Picture this: you’re six weeks into your first term and you can’t bear the thought of eating pizza for the third time this week.
On a trip to pick up some ramen, you pass the basic ingredients to make spaghetti.
“Leave it all to me,” from “iCarly,” plays in your head and a bout of nostalgia floods your senses. Without hesitation, you gather your ingredients and rush to your dorm. You check out the necessary appliances from the front desk. Pots, pasta sauce and a dream in hand, you enter the dorm kitchen, and it’s at this moment you realize you’ve never cooked a meal by yourself before.
You cautiously start cooking and just when you think you’ve gotten the hang of it, a puff of smoke from actively burning meatballs sets off the fire alarm. The entire building evacuates from the alarm, leaving your dinner, and your pride, behind in the kitchen. Late nights on cable TV led to the assumption that college life was simple, chic and well… not this dirty.

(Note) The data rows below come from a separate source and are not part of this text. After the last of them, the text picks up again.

/-- R260: the follower of the timebases slews its own toward the twin's, 1 ns in each millisecond at most (log entry 121). -/
def slewTime (s : State) : State :=
  if timeMaster s ≠ 1 || s.felt.offset = 0 || s.now < s.felt.slewAt + 1000000 then s
  else s.onFelt fun f => { f with slew := if 0 < f.offset then 1 else -1, slewAt := s.now }

/-- STATUS (R256, R260, R263): the twin's pressure, energy and epochs. -/
def execStatus (link pressure : Nat) (energy : Energy) (closed _mirrored _sentAt : Nat) (s : State) : Res State :=
  if s.felt.pair ≠ .attached || (linkAt s link).st ≠ .up then .next s
  else .next (slewTime (measureOffset (s.onFelt fun f => { f with twinPressure := pressure, twinEnergy := energy, twinClosed := closed })))

/-- STATUS_SEND_TICK (R256): every 1 ms on every up link; the pressure in units of 0.001. -/
def execStatusSendTick (s : State) : Res State :=
  .next (if s.felt.pair = .attached then sendAll s (.status (pressure s / 10) s.sal.state s.epochs.closed s.epochs.mirrored s.now) else s)

/-- CLOSE (R36, R259): the twin has drained; its close and this device's merge. -/
def execClose (epoch : Nat) (s : State) : Res State :=
  if s.felt.pair ≠ .attached then .next s
  else match s.epochs.running with
    | some c => .next (if c.epoch = epoch then s.onEpochs fun e => { e with running := some { c with peerDone := true } } else s)
    | none => .next (if s.epochs.current = epoch then startClose s [] false true else s)

/-! ### Region operations and tokens (R265, R266) -/

/-- R265 step 2: the follower's check, with the runs that it reserves. -/
def followerCheck (s : State) (n : Nat) (op : RegionOpKind) : OpAnswer × List (Nat × Nat) :=
  let noKey (f : U32) : Bool := flagCipher f && (slotOfRegion s n).isNone && ((starterKey s).isNone || (freeKeySlot s).isNone)
  match op with
  | .create size flags =>
    if (regionOf s n).isSome || (waitingChanges s).any fun c => changeRegion c = n then (.conflict, [])
    else if (allocationError s (size / extentBytes) 0).isSome || noKey flags then (.noSpace, [])
    else (.accepted, chooseRuns s (size / extentBytes))
  | .resize size => match following s n with
    | none => (.conflict, [])
    | some r =>
      if size ≤ r.size then (.accepted, [])
      else if (allocationError s ((size - r.size) / extentBytes) r.runs.length).isSome then (.noSpace, [])
      else (.accepted, chooseRuns s ((size - r.size) / extentBytes))
  | .destroy => if (following s n).isSome then (.accepted, []) else (.conflict, [])
  | .setFlags flags => if (following s n).isNone then (.conflict, []) else if noKey flags then (.noSpace, []) else (.accepted, [])
  | .answer _ => (.conflict, [])

/-- R265 step 3: neither device changes; the reply gives CONFLICT 15 or NO_SPACE 2. -/
def refuseChange (s : State) (j : Joined) (st : Status) (d : Nat) : State :=
  let s := unreserve s (changeRuns j.change)
  let s := match j.change with
    | .shrinkDone n size => endLongOf (setRegion s n fun r => opEnded r .shrink) (· = .shrink n size) st d []
    | .setFlags n _ => s.onCmd fun c => { c with longOps := c.longOps.filter fun o => o.kind ≠ .mirrorOn n && o.kind ≠ .d0fill n }
    | _ => s
  answerJoined s j.req st d []

/-- R265 steps 3 and 4: the follower's answer. -/
def takeAnswer (s : State) (n : Nat) (a : OpAnswer) : State :=
  match s.felt.opReqs.find? fun x => x.1 = n && s.felt.ops.any (·.1 = n) with
  | none => s
  | some x =>
    let s := s.onFelt fun f => { f with opReqs := f.opReqs.erase x, ops := f.ops.filter (·.1 ≠ n) }
    match a with
    | .accepted => requestClose s [x.2]
    | .conflict => refuseChange s x.2 .conflict 15
    | .noSpace => refuseChange s x.2 .noSpace 2

/-- REGION_OP (R265). -/
def execRegionOp (region : U16) (op : RegionOpKind) (s : State) : Res State :=
  let n := region.toNat
  if s.felt.pair ≠ .attached then .next s
  else match op with
    | .answer a => .next (finishCloses (takeAnswer s n a))
    | .create _ _ | .resize _ | .destroy | .setFlags _ =>
      let (a, runs) := followerCheck s n op
      let s := if a = .accepted then
          (reserveRuns s runs).onFelt fun f => { f with reservedOps := f.reservedOps.filter (·.1 ≠ n) ++ [(n, op, runs)] }
        else s
      .next (sendOne s (.regionOp n (.answer a)))

/-- TOKEN_OP (R266): an offer moves the token and is accepted; the acceptance ends the hand-over. -/
def execTokenOp (region : U16) (kind : TokenKind) (generation : U32) (s : State) : Res State :=
  let n := region.toNat
  if s.felt.pair ≠ .attached then .next s
  else match regionOf s n with
    | none => .next s
    | some r =>
      if !isMirrored r then .next s
      else match kind with
        | .offer =>
          let holder := if holdsToken r then s.felt.twinSerial.toNat else ownSerial
          .next (sendOne (takeToken s n holder generation) (.tokenOp n .accept generation))
        | .accept =>
          match s.felt.opReqs.find? fun x => match x.2.change with | .handover m _ => m = n | _ => false with
          | some x =>
            let s := s.onFelt fun f => { f with opReqs := f.opReqs.erase x }
            let s := if x.2.change = .handover n false then takeToken s n ownSerial generation else s
            .next (finishCloses (answerJoined s x.2.req .ok 0 []))
          | none => .next s
        | .force => .next (if r.generation.toNat < generation.toNat then takeToken s n s.felt.twinSerial.toNat generation else s)

/-! ### Group 0x05 (R315) -/

/-- TWIN_ATTACH (R258). -/
def execTwinAttach (r : Req) (s : State) : Res State :=
  .next <| command s r 0x0501 none .owner .service fun s x =>
    checked s r 0x0501 [(s.felt.pair ≠ .detached, .busy, 3)] fun s =>
      startLong s r 0x0501 x .attach 1000 2 fun s => s.onFelt fun f =>
        { f with pair := .linking, hellos := [],
                 links := f.links.zipIdx.map fun (l, t) => if linkAllowed s t then { l with st := .fullTrain } else l }

/-- TWIN_DETACH (R258): pair-wide close, the lag applied, then DETACH. -/
def execTwinDetach (r : Req) (s : State) : Res State :=
  .next <| command s r 0x0502 none .owner .fromLift fun s x =>
    checked s r 0x0502 [(s.felt.pair = .linking, .busy, 3)] fun s =>
      match s.felt.pair with
      | .attached => requestClose (defer s x r) [{ change := .detach, req := some (r, 0x0502, x.num) }]
      | .twinDown => ok (holdLinks s) r 0x0502 []
      | .detached | .linking => ok s r 0x0502 []

def maskOf (p : Nat → Bool) : Nat := ((List.range 8).map fun t => if p t then 2 ^ t else 0).sum

def twinStatusBytes (s : State) : List Byte :=
  let f := s.felt
  le 1 (pairCode f.pair) ++ le 1 (maskOf fun t => (linkAt s t).st = .up) ++ le 1 (maskOf (linkShared s)) ++ le 1 (timeMaster s) ++
    le 8 f.twinSerial.toNat ++ leInt 4 f.offset ++ [BitVec.ofNat 8 (energyCode f.twinEnergy), 0] ++ le 2 f.twinPressure ++ le 8 f.twinClosed ++
    le 4 (s.regions.list.filter isMirrored).length ++ f.links.flatMap fun l => le 4 l.replays ++ le 4 l.aborts

/-- TWIN_STATUS (R315). -/
def execTwinStatus (r : Req) (s : State) : Res State :=
  .next <| command s r 0x0503 none .session .fromLift fun s _ => ok s r 0x0503 (twinStatusBytes s)

def firstReserved (a b : Option (Status × Nat)) : Option (Status × Nat) := match a with | some e => some e | none => b

/-- TWIN_RESYNC (R270 to R272): with the discard flag a DIVERGED device becomes the follower. -/
def execTwinResync (r : Req) (region : U16) (flags : U8) (s : State) : Res State :=
  .next <| command s r 0x0504 (firstReserved (regionReserved region 16) (if 2 ≤ flags.toNat then some (.reservedField, 18) else none)) .owner .service fun s x =>
    withRegion s r 0x0504 x region 16 fun g =>
      let discard := decide (flags = 1)
      let held := g.mirror = .diverged && !discard && !holdsToken g
      checked s r 0x0504
          [(!isMirrored g, .range, 16), (s.felt.pair ≠ .attached, .twinDown, 0), (discard && g.mirror ≠ .diverged, .conflict, 4),
           (held, .conflict, 2), (regionBusy s g, .busy, 3)] fun s =>
        if g.mirror = .inSync then ok s r 0x0504 []
        else
          startLong s r 0x0504 x (.resync g.num) (resyncPages s g).length 1 fun s =>
            let s := if discard then setRegion s g.num fun g => { g with holder := s.felt.twinSerial, metaDirty := true } else s
            resync s g.num

/-- R266, R315: TWIN_ROLE: with the force flag the token is taken at the next local epoch, without it it is handed over. -/
def twinRole (s : State) (r : Req) (region : U16) (flags : U8) : State :=
  let force := flags.getLsbD 0
  let target := flags.getLsbD 1
  command s r 0x0505 (firstReserved (regionReserved region 16) (if 4 ≤ flags.toNat || (force && target) then some (.reservedField, 18) else none))
    .owner .service fun s x =>
    withRegion s r 0x0505 x region 16 fun g =>
      checked s r 0x0505
          [(!isMirrored g, .range, 16), (!force && s.felt.pair ≠ .attached, .twinDown, 0), (!force && g.mirror ≠ .inSync, .conflict, 2),
           (force && s.felt.pair ≠ .twinDown && s.felt.pair ≠ .detached, .conflict, 2), (regionBusy s g, .busy, 3)] fun s =>
        if holdsToken g != target then ok s r 0x0505 []
        else requestClose (defer s x r) [{ change := if force then .force g.num else .handover g.num target, req := some (r, 0x0505, x.num) }]

/-- TWIN_ROLE without the force flag (R266). -/
def execTwinRoleHandover (r : Req) (region : U16) (flags : U8) (s : State) : Res State := .next (twinRole s r region flags)

/-- TWIN_ROLE with the force flag (R266, R267). -/
def execTwinRoleForce (r : Req) (region : U16) (flags : U8) (s : State) : Res State := .next (twinRole s r region flags)

end Sys2Proof.Machine
end

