/-- When nothing refuses them, REGION_CREATE reserves its runs and asks for the region, REGION_DESTROY for its end, REGION_RESIZE to a larger size reserves the new runs and asks for the growth, REGION_SET_FLAGS asks for the new flags word and REGION_GRANT for the new access; each request stays outstanding until the epoch boundary of its change. REGION_RESIZE to the size that the region has replies OK at once. (R69, R75, R80, R83, R84, R85, R265) -/
def Obligations.RegionChangesWaitForAnEpochBoundary : Prop :=
  ∀ (s : State) (r : Req) (n : U16) (g : Region),
    let x := issuer s r
    (∀ size flags, Reaches s r 0x0201 .owner .service → flagsReserved flags 24 = none → sizeBad size.toNat = false →
      allocationError s (size.toNat / extentBytes) 0 = none → ∀ m, freeRegionNumber s = some m → (flagStream flags && decide (flagClass flags = 0)) = false →
      exec (.regionCreate r size flags) s =
        let T := takeArrived s r 0x0201
        .next (requestChange (reserveRuns (defer T x r) (chooseRuns T (size.toNat / extentBytes))) m
          (if flagMirror flags = 0 then none else some (.create size.toNat flags))
          { change := .create m size.toNat flags (chooseRuns T (size.toNat / extentBytes)), req := some (r, 0x0201, x.num) })) ∧
    (Reaches s r 0x0202 .owner .service → regionReserved n 16 = none → regionOf s n.toNat = some g → g.grants = [] → holdsToken g = true →
      regionBusy s g = false → exec (.regionDestroy r n) s =
        .next (requestChange (defer (takeArrived s r 0x0202) x r) g.num (if isMirrored g then some .destroy else none)
          { change := .destroy g.num, req := some (r, 0x0202, x.num) })) ∧
    (∀ size, Reaches s r 0x0203 .owner .service → regionReserved n 16 = none → regionOf s n.toNat = some g → sizeBad size.toNat = false →
      holdsToken g = true → regionBusy s g = false →
      (size.toNat = g.size → exec (.regionResize r n size) s = .next (ok (takeArrived s r 0x0203) r 0x0203 [])) ∧
      (g.size < size.toNat →
        let T := takeArrived s r 0x0203
        let runs := chooseRuns T ((size.toNat - g.size) / extentBytes)
        allocationError T ((size.toNat - g.size) / extentBytes) g.runs.length = none → growthExtents T g runs = false →
        exec (.regionResize r n size) s =
          .next (requestChange (reserveRuns (defer T x r) runs) g.num (if isMirrored g then some (.resize size.toNat) else none)
            { change := .grow g.num size.toNat runs, req := some (r, 0x0203, x.num) }))) ∧
    (∀ flags, Reaches s r 0x0204 .owner .service → regionReserved n 16 = none → flagsReserved flags 20 = none → regionOf s n.toNat = some g →
      firstOf (flagChecks s g flags) = none → holdsToken g = true → regionBusy s g = false → longFull s = false →
      flagMirror flags = flagMirror g.flags → flagClass flags = flagClass g.flags →
      exec (.regionSetFlags r n flags) s =
        .next (requestChange (defer (takeArrived s r 0x0204) x r) g.num (if isMirrored g then some (.setFlags flags) else none)
          { change := .setFlags g.num flags, req := some (r, 0x0204, x.num) })) ∧
    (∀ head ld access, Reaches s r 0x0206 .owner .fromLift → regionReserved n 16 = none → regionOf s n.toNat = some g → head.toNat ≤ 15 → ld.toNat ≤ 15 →
      access = 1 ∨ access = 2 → (accessOf g head.toNat ld.toNat = .none → dcExtents s head.toNat ld.toNat + g.runs.length ≤ 4096) → regionBusy s g = false →
      exec (.regionGrant r n head ld access) s =
        .next (requestChange (defer (takeArrived s r 0x0206) x r) g.num none
          { change := .grant g.num head.toNat ld.toNat (if access = 1 then .readOnly else .readWrite), req := some (r, 0x0206, x.num) }))

/-- REGION_QUERY of region 0 lists the regions that the session may name, and of a region that it may name gives its record; CAPACITY_ADD of channels that are all ONLINE replies OK; of channels PRESENT or DRAINED it replies ACCEPTED, and they are ADDING; CAPACITY_DRAIN of ONLINE channels, where capacity and groups allow it, replies ACCEPTED, and they are DRAINING. (R87, R88, R308, R309, R310) -/
def Obligations.CapacityCommandsStartOrReply : Prop :=
  ∀ (s : State) (r : Req) (kind index : U8),
    let x := issuer s r
    let cs := namedChannels s kind.toNat index.toNat
    (Reaches s r 0x0205 .session .fromLift →
      exec (.regionQuery r 0) s = .next (ok (takeArrived s r 0x0205) r 0x0205 (regionListReply s x)) ∧
      ∀ n g, n ≠ 0 → n ≠ 0xFFFF → regionOf s n.toNat = some g → mayName s x g = true →
        exec (.regionQuery r n) s = .next (ok (takeArrived s r 0x0205) r 0x0205 (regionReply g))) ∧
    (Reaches s r 0x0207 .owner .service → kind.toNat ≤ 1 → indexBad kind.toNat index.toNat = false →
      ((∀ c ∈ cs, (flashAt s c).st = .online) → exec (.capacityAdd r kind index) s = .next (ok (takeArrived s r 0x0207) r 0x0207 [])) ∧
      ((∀ c ∈ cs, (flashAt s c).st = .present ∨ (flashAt s c).st = .drained) → cs ≠ [] → longFull s = false →
        exec (.capacityAdd r kind index) s = .next (startLong (takeArrived s r 0x0207) r 0x0207 x (.add cs) (5 * cs.length) 3 fun s =>
          s.each cs fun s c => setFlash (flashState s c .adding 0) c fun f => { f with addStep := 1 }))) ∧
    (Reaches s r 0x0208 .owner .service → kind.toNat ≤ 1 → indexBad kind.toNat index.toNat = false → cs ≠ [] →
      (∀ c ∈ cs, (flashAt s c).st = .online) → allocated s ≤ homeWithout s cs → groupsBroken s cs = false → longFull s = false →
      exec (.capacityDrain r kind index) s = .next (startLong (takeArrived s r 0x0208) r 0x0208 x (.drain cs) (drainBytes s cs) 0 fun s =>
        startDrain s cs))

In season 1, episode 5 of “Winx Club,” the main characters are tasked with kitchen duty which they are quickly relieved of after failing to flip omelettes, if only giving up was that easy. In season 2 episode 23 of “iCarly,” fun creations like spaghetti tacos made cooking look effortless. And in season 1 episode 9 of “Felicity,” a Thanksgiving spread including a full-sized turkey, endless sides and candles is laid out on 3 tables in a dorm room.
The media portrayed in the childhoods of today’s college students made dorm life, and with it, dorm cooking, look perfect. But it’s not 2006 anymore, and no one is attending the Alfea College for Fairies from “Winx Club.” It’s 2026 and Oregon State University students are weighing in on their experiences with dorm cooking.
Zadie Tassi, a freshman marketing major living in Wilson Hall, said she enjoys that “the microwave is convenient but people won’t bring down the Eco2Go containers for weeks, they just pile them up in the kitchen or their dorms.”
Dirty Eco2Go containers were not something Gabriella Montez from High School Musical was dealing with in college.
Lian Daly, a sophomore geology major who lived in McNary Hall his freshman year, said that not all kitchens are rated equally.
“Me and my friends would go to his dorm for any cooking related stuff because they always had more appliances available,” said Daly. His friend lived in Buxton Hall. Meanwhile, appliances seem abundant at the Thanksgiving dinner from “Felicity.”
That said, some students enjoy having the communal kitchen. Olivia Bonnet, a freshman environmental engineering major living in Buxton Hall appreciates the kitchen.
“It’s the flexibility of the space, and the money saver it can be,” she said. She recommends to anyone nervous to enter the space to, “find a friend to scope out the area with.”
“These resources are extremely helpful to the people living in these dorms. It allows for both bonding and the ability to cook on a budget. It also teaches some people what responsibility is by understanding how to take care of a shared space,” said Presley Blackham, a freshman forestry major living in Wilson Hall.
“We made a lot of omelettes,” Alaina Visi remembers from freshman year. Visi is a junior interior design major who lived in Callahan Hall her freshman year.
Despite dorm life being in Visi’s past, the communal kitchen still makes appearances in her current day. “My RA friend had me over for Thanksgiving dinner, it really is a great space to bring communities together,” she said. Visi recommends freshmen to not be afraid to try something new in the kitchen and to “have fun doing it for yourself, you don’t always need a friend.”